I had an epiphany while brushing my teeth ... really, hang with me here.
I have one of those toothbrushes that requires a AA battery (see picture) so that with a flip of the switch, the bristles begin rotating to help clean your teeth better -- supposedly. While that is up for debate, here's what struck me.
I stuck the toothbrush in my mouth and commenced to spiffing up those pearly whites when suddenly I realized, 'Hey, that feels different. It even kind of hurts. When did those bristles become so sharp?'
Well, it turns out my wife ... unbeknownst to me ... had replaced my old, worn out and soft bristles with new ones. But I liked my old bristles. They were comfortable. They did what they were supposed to do although I didn't really have to feel anything. These new ones are sort of painful, like they're cleaning a little deeper than before.

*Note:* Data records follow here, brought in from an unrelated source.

/-- The hypotheses of OutstandingAccessesPerform can be met together, clause by clause. -/
theorem witness_OutstandingAccessesPerform :
    (opMayPerform (opS (op MemKind.load)) 0 0 (op MemKind.load) ∧ (op MemKind.load).suppressed = false ∧
      notParked (opS (op MemKind.load)) 0 (op MemKind.load).tid (op MemKind.load).fid ∧ (¬(op MemKind.load).key
      / 64 ∈ (opS (op MemKind.load)).poison) ∧ ((opS (op MemKind.load)).die ((op MemKind.load).home /
      64)).fenced = false ∧ ((opS (op MemKind.load)).die (dieOf 0)).fenced = false ∧ noCopies (opS (op
      MemKind.load)) (op MemKind.load).key ∧ ((opS (op MemKind.load)).plane 0).stash = [] ∧ (op
      MemKind.load).leavesDie 0 = false ∧ (op MemKind.load).kind = MemKind.load ∧ (op MemKind.load).dst =
      Dest.sreg 6) ∧
    (opMayPerform x9 0 0 x10 ∧ x10.suppressed = false ∧ notParked x9 0 x10.tid x10.fid ∧ (¬x10.key / 64 ∈
      x9.poison) ∧ (x9.die (x10.home / 64)).fenced = false ∧ (x9.die (dieOf 0)).fenced = false ∧ noCopies x9
      x10.key ∧ (x9.plane 0).stash = [] ∧ x10.leavesDie 0 = false ∧ x10.kind = MemKind.load ∧ x10.dst =
      Dest.vreg 2 64) ∧
    (opMayPerform x11 0 0 x12 ∧ x12.suppressed = false ∧ notParked x11 0 x12.tid x12.fid ∧ (¬x12.key / 64 ∈
      x11.poison) ∧ (x11.die (x12.home / 64)).fenced = false ∧ (x11.die (dieOf 0)).fenced = false ∧ noCopies x11
      x12.key ∧ (x11.plane 0).stash = [] ∧ x12.leavesDie 0 = false ∧ x12.kind = MemKind.store ∧ x12.data.length
      = x12.size) ∧
    (opMayPerform (opS (op (MemKind.atomic 1))) 0 0 (op (MemKind.atomic 1)) ∧ (op (MemKind.atomic 1)).suppressed
      = false ∧ notParked (opS (op (MemKind.atomic 1))) 0 (op (MemKind.atomic 1)).tid (op (MemKind.atomic
      1)).fid ∧ (¬(op (MemKind.atomic 1)).key / 64 ∈ (opS (op (MemKind.atomic 1))).poison) ∧ ((opS (op
      (MemKind.atomic 1))).die ((op (MemKind.atomic 1)).home / 64)).fenced = false ∧ ((opS (op (MemKind.atomic
      1))).die (dieOf 0)).fenced = false ∧ noCopies (opS (op (MemKind.atomic 1))) (op (MemKind.atomic 1)).key ∧
      ((opS (op (MemKind.atomic 1))).plane 0).stash = [] ∧ (op (MemKind.atomic 1)).leavesDie 0 = false ∧ (op
      (MemKind.atomic 1)).kind = MemKind.atomic 1 ∧ 1 ≤ 1 ∧ 1 ≤ 11 ∧ ((op (MemKind.atomic 1)).size = 4 ∨ (op
      (MemKind.atomic 1)).size = 8)) ∧
    (opMayPerform (opFS (opF MemKind.load)) 0 0 (opF MemKind.load) ∧ (opF MemKind.load).suppressed = false ∧
      notParked (opFS (opF MemKind.load)) 0 (opF MemKind.load).tid (opF MemKind.load).fid ∧ (¬(opF
      MemKind.load).key / 64 ∈ (opFS (opF MemKind.load)).poison) ∧ ((opFS (opF MemKind.load)).die ((opF
      MemKind.load).home / 64)).fenced = false ∧ ((opFS (opF MemKind.load)).die (dieOf 0)).fenced = false ∧
      noCopies (opFS (opF MemKind.load)) (opF MemKind.load).key ∧ ((opFS (opF MemKind.load)).plane 0).stash = []
      ∧ (opF MemKind.load).leavesDie 0 = true ∧ (opF MemKind.load).kind = MemKind.load) ∧
    (opMayPerform x15 0 0 x16 ∧ x16.suppressed = false ∧ notParked x15 0 x16.tid x16.fid ∧ (¬x16.key / 64 ∈
      x15.poison) ∧ (x15.die (x16.home / 64)).fenced = false ∧ (x15.die (dieOf 0)).fenced = false ∧ noCopies x15
      x16.key ∧ (x15.plane 0).stash = [] ∧ x16.leavesDie 0 = true ∧ x16.kind = MemKind.store ∧ x16.data.length =
      x16.size) ∧
    (opMayPerform x17 0 0 (opF (MemKind.atomic 10)) ∧ (opF (MemKind.atomic 10)).suppressed = false ∧ notParked
      x17 0 (opF (MemKind.atomic 10)).tid (opF (MemKind.atomic 10)).fid ∧ (¬(opF (MemKind.atomic 10)).key / 64 ∈
      x17.poison) ∧ (x17.die ((opF (MemKind.atomic 10)).home / 64)).fenced = false ∧ (x17.die (dieOf 0)).fenced
      = false ∧ noCopies x17 (opF (MemKind.atomic 10)).key ∧ (x17.plane 0).stash = [] ∧ (opF (MemKind.atomic
      10)).leavesDie 0 = true ∧ (opF (MemKind.atomic 10)).kind = MemKind.atomic 10 ∧ ((opF (MemKind.atomic
      10)).size = 4 ∨ (opF (MemKind.atomic 10)).size = 8)) ∧
    (opMayPerform (opS topOp) 0 0 topOp ∧ topOp.suppressed = false ∧ notParked (opS topOp) 0 topOp.tid topOp.fid
      ∧ (¬topOp.key / 64 ∈ (opS topOp).poison) ∧ ((opS topOp).die (topOp.home / 64)).fenced = false ∧ noCopies
      (opS topOp) topOp.key ∧ ((opS topOp).plane 0).stash = [] ∧ ((opS topOp).die (dieOf 0)).fenced = false ∧
      topOp.leavesDie 0 = false ∧ topOp.kind = MemKind.atomic 12 ∧ topOp.size = 64 ∧ topOp.key % 64 = 0 ∧
      topOp.dst = Dest.sreg 6 ∧ 6 ≠ 0 ∧ (¬(1 ≤ BitVec.toNat ((opS topOp).byte (topOp.key + 1)) ∧ BitVec.toNat
      ((opS topOp).byte (topOp.key + 1)) ≤ 8 ∧ BitVec.toNat ((opS topOp).byte (topOp.key + 0)) ≤ BitVec.toNat
      ((opS topOp).byte (topOp.key + 1)) ∧ ∀ (i : Nat), 2 ≤ i → i < 32 → BitVec.toNat ((opS topOp).byte
      (topOp.key + i)) = 0))) ∧
    (opMayPerform topS 0 0 topOp ∧ topOp.suppressed = false ∧ notParked topS 0 topOp.tid topOp.fid ∧ (¬topOp.key
      / 64 ∈ topS.poison) ∧ (topS.die (topOp.home / 64)).fenced = false ∧ noCopies topS topOp.key ∧ (topS.plane
      0).stash = [] ∧ (topS.die (dieOf 0)).fenced = false ∧ topOp.leavesDie 0 = false ∧ topOp.kind =
      MemKind.atomic 12 ∧ topOp.size = 64 ∧ topOp.key % 64 = 0 ∧ topOp.dst = Dest.sreg 6 ∧ 6 ≠ 0 ∧ (1 ≤
      BitVec.toNat (topS.byte (topOp.key + 1)) ∧ BitVec.toNat (topS.byte (topOp.key + 1)) ≤ 8 ∧ BitVec.toNat
      (topS.byte (topOp.key + 0)) ≤ BitVec.toNat (topS.byte (topOp.key + 1)) ∧ ∀ (i : Nat), 2 ≤ i → i < 32 →
      BitVec.toNat (topS.byte (topOp.key + i)) = 0) ∧ ((value 1 false (if BitVec.toNat topOp.b % 2 ^ 16 = 32768
      then 0 else BitVec.toNat topOp.b % 2 ^ 16)).isNan = false) ∧ ((List.filter (fun j => topBetter
      (BitVec.toNat (topS.byte (topOp.key + (32 + 4 * j))) + 256 * BitVec.toNat (topS.byte (topOp.key + (33 + 4
      * j))), BitVec.toNat (topS.byte (topOp.key + (34 + 4 * j))) + 256 * BitVec.toNat (topS.byte (topOp.key +
      (35 + 4 * j)))) (if BitVec.toNat topOp.b % 2 ^ 16 = 32768 then 0 else BitVec.toNat topOp.b % 2 ^ 16,
      BitVec.toNat topOp.b / 2 ^ 16 % 2 ^ 16)) (List.range (BitVec.toNat (topS.byte (topOp.key + 0))))).length <
      BitVec.toNat (topS.byte (topOp.key + 1)))) ∧
    (opMayPerform topS2 0 0 topOp ∧ topOp.suppressed = false ∧ notParked topS2 0 topOp.tid topOp.fid ∧
      (¬topOp.key / 64 ∈ topS2.poison) ∧ (topS2.die (topOp.home / 64)).fenced = false ∧ noCopies topS2 topOp.key
      ∧ (topS2.plane 0).stash = [] ∧ (topS2.die (dieOf 0)).fenced = false ∧ topOp.leavesDie 0 = false ∧
      topOp.kind = MemKind.atomic 12 ∧ topOp.size = 64 ∧ topOp.key % 64 = 0 ∧ topOp.dst = Dest.sreg 6 ∧ 6 ≠ 0 ∧
      (1 ≤ BitVec.toNat (topS2.byte (topOp.key + 1)) ∧ BitVec.toNat (topS2.byte (topOp.key + 1)) ≤ 8 ∧
      BitVec.toNat (topS2.byte (topOp.key + 0)) ≤ BitVec.toNat (topS2.byte (topOp.key + 1)) ∧ ∀ (i : Nat), 2 ≤ i
      → i < 32 → BitVec.toNat (topS2.byte (topOp.key + i)) = 0) ∧ ((value 1 false (if BitVec.toNat topOp.b % 2 ^
      16 = 32768 then 0 else BitVec.toNat topOp.b % 2 ^ 16)).isNan = false) ∧ (BitVec.toNat (topS2.byte
      (topOp.key + 1)) ≤ (List.filter (fun j => topBetter (BitVec.toNat (topS2.byte (topOp.key + (32 + 4 * j)))
      + 256 * BitVec.toNat (topS2.byte (topOp.key + (33 + 4 * j))), BitVec.toNat (topS2.byte (topOp.key + (34 +
      4 * j))) + 256 * BitVec.toNat (topS2.byte (topOp.key + (35 + 4 * j)))) (if BitVec.toNat topOp.b % 2 ^ 16 =
      32768 then 0 else BitVec.toNat topOp.b % 2 ^ 16, BitVec.toNat topOp.b / 2 ^ 16 % 2 ^ 16)) (List.range
      (BitVec.toNat (topS2.byte (topOp.key + 0))))).length)) :=
  by
  and_intros <;> first
    | decide +kernel
    | unfold opMayPerform; decide +kernel
    | unfold notParked; decide +kernel
    | unfold noCopies; decide +kernel
    | exact fun hh => absurd (hh.2.2.2 2 (by decide) (by decide)) (by decide +kernel)
    | exact all30 _ (by decide +kernel)

/-- The hypotheses of StashAndFences can be met together, clause by clause. -/
theorem witness_StashAndFences :
    (stashS.rP x1.g.toNat ^^^ x1.gn = (1 : BitVec 1) ∧ stashS.pl.acquired stashS.pl.firing.fid = true ∧
      (BitVec.toNat (stashS.rS x1.a.toNat + BitVec.signExtend 64 x1.off) % 64 ≠ 0 ∨ 2 ^ 52 ≤ BitVec.toNat
      (stashS.rS x1.a.toNat + BitVec.signExtend 64 x1.off))) ∧
    (gmS.rP opN.g.toNat ^^^ opN.gn = (1 : BitVec 1) ∧ gmS.pl.acquired gmS.pl.firing.fid = true ∧ BitVec.toNat
      (gmS.rS opN.a.toNat + BitVec.signExtend 64 opN.off) % 64 = 0 ∧ BitVec.toNat (gmS.rS opN.a.toNat +
      BitVec.signExtend 64 opN.off) < 2 ^ 52 ∧ gmS.pl.stashFind gmS.pl.job (BitVec.toNat (gmS.rS opN.a.toNat +
      BitVec.signExtend 64 opN.off)) = none) ∧
    (stashS.rP opN.g.toNat ^^^ opN.gn = (1 : BitVec 1) ∧ stashS.pl.acquired stashS.pl.firing.fid = true ∧
      BitVec.toNat (stashS.rS opN.a.toNat + BitVec.signExtend 64 opN.off) % 64 = 0 ∧ BitVec.toNat (stashS.rS
      opN.a.toNat + BitVec.signExtend 64 opN.off) < 2 ^ 52 ∧ stashS.pl.stashFind stashS.pl.job (BitVec.toNat
      (stashS.rS opN.a.toNat + BitVec.signExtend 64 opN.off)) = some sl) ∧
    (stashS.rP opN.g.toNat ^^^ opN.gn = (1 : BitVec 1) ∧ stashS.pl.acquired stashS.pl.firing.fid = true) ∧
    (x19.rP x18.g.toNat ^^^ x18.gn = (1 : BitVec 1) ∧ (∀ (m : MemOp), m ∈ List.filter (fun m => m.fid ==
      x19.pl.firing.fid) x19.pl.memq → m.id < x19.serial) ∧ (∀ (m : MatOp), m ∈ List.filter (fun m => m.fid ==
      x19.pl.firing.fid) x19.pl.mq → m.id < x19.serial) ∧ ((x18.ord = (1 : BitVec 2) ∨ x18.ord = (3 : BitVec 2)
      → (∀ (m : MemOp), m ∈ List.filter (fun m => m.fid == x19.pl.firing.fid) x19.pl.memq → m.kind =
      MemKind.store) ∧ ∀ (m : MatOp), m ∈ List.filter (fun m => m.fid == x19.pl.firing.fid) x19.pl.mq → m.kind ≠
      MatKind.mload) ∧ (x18.ord = (2 : BitVec 2) ∨ x18.ord = (3 : BitVec 2) → (∀ (m : MemOp), m ∈ List.filter
      (fun m => m.fid == x19.pl.firing.fid) x19.pl.memq → m.kind = MemKind.load) ∧ ∀ (m : MatOp), m ∈
      List.filter (fun m => m.fid == x19.pl.firing.fid) x19.pl.mq → m.kind ≠ MatKind.msave)) ∧ (x18.ord = (2 :
      BitVec 2) ∨ x18.ord = (3 : BitVec 2) → x18.sc.toNat < 3 ∨ x19.pl.stash = [])) ∧
    ((opS (op MemKind.load)).rP x20.g.toNat ^^^ x20.gn = (1 : BitVec 1) ∧ (∀ (m : MemOp), m ∈ List.filter (fun m
      => m.fid == (opS (op MemKind.load)).pl.firing.fid) (opS (op MemKind.load)).pl.memq → m.id < (opS (op
      MemKind.load)).serial) ∧ (∀ (m : MatOp), m ∈ List.filter (fun m => m.fid == (opS (op
      MemKind.load)).pl.firing.fid) (opS (op MemKind.load)).pl.mq → m.id < (opS (op MemKind.load)).serial) ∧
      (¬((x20.ord = (1 : BitVec 2) ∨ x20.ord = (3 : BitVec 2) → (∀ (m : MemOp), m ∈ List.filter (fun m => m.fid
      == (opS (op MemKind.load)).pl.firing.fid) (opS (op MemKind.load)).pl.memq → m.kind = MemKind.store) ∧ ∀ (m
      : MatOp), m ∈ List.filter (fun m => m.fid == (opS (op MemKind.load)).pl.firing.fid) (opS (op
      MemKind.load)).pl.mq → m.kind ≠ MatKind.mload) ∧ (x20.ord = (2 : BitVec 2) ∨ x20.ord = (3 : BitVec 2) → (∀
      (m : MemOp), m ∈ List.filter (fun m => m.fid == (opS (op MemKind.load)).pl.firing.fid) (opS (op
      MemKind.load)).pl.memq → m.kind = MemKind.load) ∧ ∀ (m : MatOp), m ∈ List.filter (fun m => m.fid == (opS
      (op MemKind.load)).pl.firing.fid) (opS (op MemKind.load)).pl.mq → m.kind ≠ MatKind.msave)))) ∧
    (stashS.rP opN.g.toNat ^^^ opN.gn = (1 : BitVec 1) ∧ stashS.pl.acquired stashS.pl.firing.fid = true ∧
      BitVec.toNat (stashS.rS opN.a.toNat + BitVec.signExtend 64 opN.off) % 64 = 0 ∧ BitVec.toNat (stashS.rS
      opN.a.toNat + BitVec.signExtend 64 opN.off) < 2 ^ 52 ∧ stashS.pl.stashFind stashS.pl.job (BitVec.toNat
      (stashS.rS opN.a.toNat + BitVec.signExtend 64 opN.off)) = some sl ∧ (∀ (x : StashLine), x ∈
      stashS.pl.stash → x.vline = sl.vline → x.job = sl.job → x.dirty = (0 : BitVec 64) ∨ stashS.served (dieOf
      stashS.cur * 64 + homeSlice (x.key % 2 ^ 64)) x.job = true) ∧ (∀ (e : Nat × Plane), e ∈ stashS.planes →
      e.fst ≠ stashS.cur → ∀ (x : StashLine), x ∈ e.snd.stash → x.key ≠ sl.key / 64 * 64)) ∧
    (stashS.rP opN.g.toNat ^^^ opN.gn = (1 : BitVec 1) ∧ stashS.pl.acquired stashS.pl.firing.fid = true ∧
      ((stashS.backServed stashS.cur fun x => true) = true) ∧ ((List.map (fun l => (l.vline, l.job))
      stashS.pl.stash).Nodup)) ∧
    (stashS.rP opN.g.toNat ^^^ opN.gn = (1 : BitVec 1) ∧ stashS.pl.acquired stashS.pl.firing.fid = true ∧
      ((stashS.backServed stashS.cur fun x => true) = true)) ∧
    (starS.rP opN.g.toNat ^^^ opN.gn = (1 : BitVec 1) ∧ starS.pl.acquired starS.pl.firing.fid = true ∧
      BitVec.toNat (starS.rS opN.a.toNat + BitVec.signExtend 64 opN.off) % 64 = 0 ∧ BitVec.toNat (starS.rS
      opN.a.toNat + BitVec.signExtend 64 opN.off) < 2 ^ 52 ∧ starS.pl.stashFind starS.pl.job (BitVec.toNat
      (starS.rS opN.a.toNat + BitVec.signExtend 64 opN.off)) = some sl ∧ (¬∀ (x : StashLine), x ∈ starS.pl.stash
      → x.vline = sl.vline → x.job = sl.job → x.dirty = (0 : BitVec 64) ∨ starS.served (dieOf starS.cur * 64 +
      homeSlice (x.key % 2 ^ 64)) x.job = true) ∧ Instr.swbLine opN ∈ [Instr.swbLine opN, Instr.sinvLine opN]) ∧
    (starS.rP opN.g.toNat ^^^ opN.gn = (1 : BitVec 1) ∧ starS.pl.acquired starS.pl.firing.fid = true ∧
      ((starS.backServed starS.cur fun x => true) = false) ∧ Instr.swbAll opN ∈ [Instr.swbAll opN, Instr.sinvAll
      opN]) :=
  by and_intros <;> decide +kernel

And that's when I realized that I had just stuck a metaphor for the spiritual life in my mouth.
I settle for a routine of doing the same old things, going to the same old services, singing the familiar songs, saying the appropriate prayers. But I get comfortable and soft, and before long I don't even realize the compromise I've made.
At least not until I hear something new in a sermon, a song or a scripture -- and it feels different. There is a sharp edge to it, even kind of hurts.
And, yeah, suddenly I'm cleaning off the grime underneath that I let build up. An appropriate resolution as it turns out for the New Year -- digging a little deeper, feeling something more, letting God's bristles do their work.